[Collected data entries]
——

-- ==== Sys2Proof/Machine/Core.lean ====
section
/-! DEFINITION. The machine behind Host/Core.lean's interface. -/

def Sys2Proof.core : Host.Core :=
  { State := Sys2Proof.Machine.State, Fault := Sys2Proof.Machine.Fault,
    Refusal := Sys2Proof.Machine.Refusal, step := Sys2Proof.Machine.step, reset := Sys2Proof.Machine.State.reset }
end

——

§ ABOUT THIS TASK
All lines above that include the word "lean" should be located and copied.

§ TASK ANSWER
-- ==== Sys2Proof/Machine/Core.lean ====
/-! DEFINITION. The machine behind Host/Core.lean's interface. -/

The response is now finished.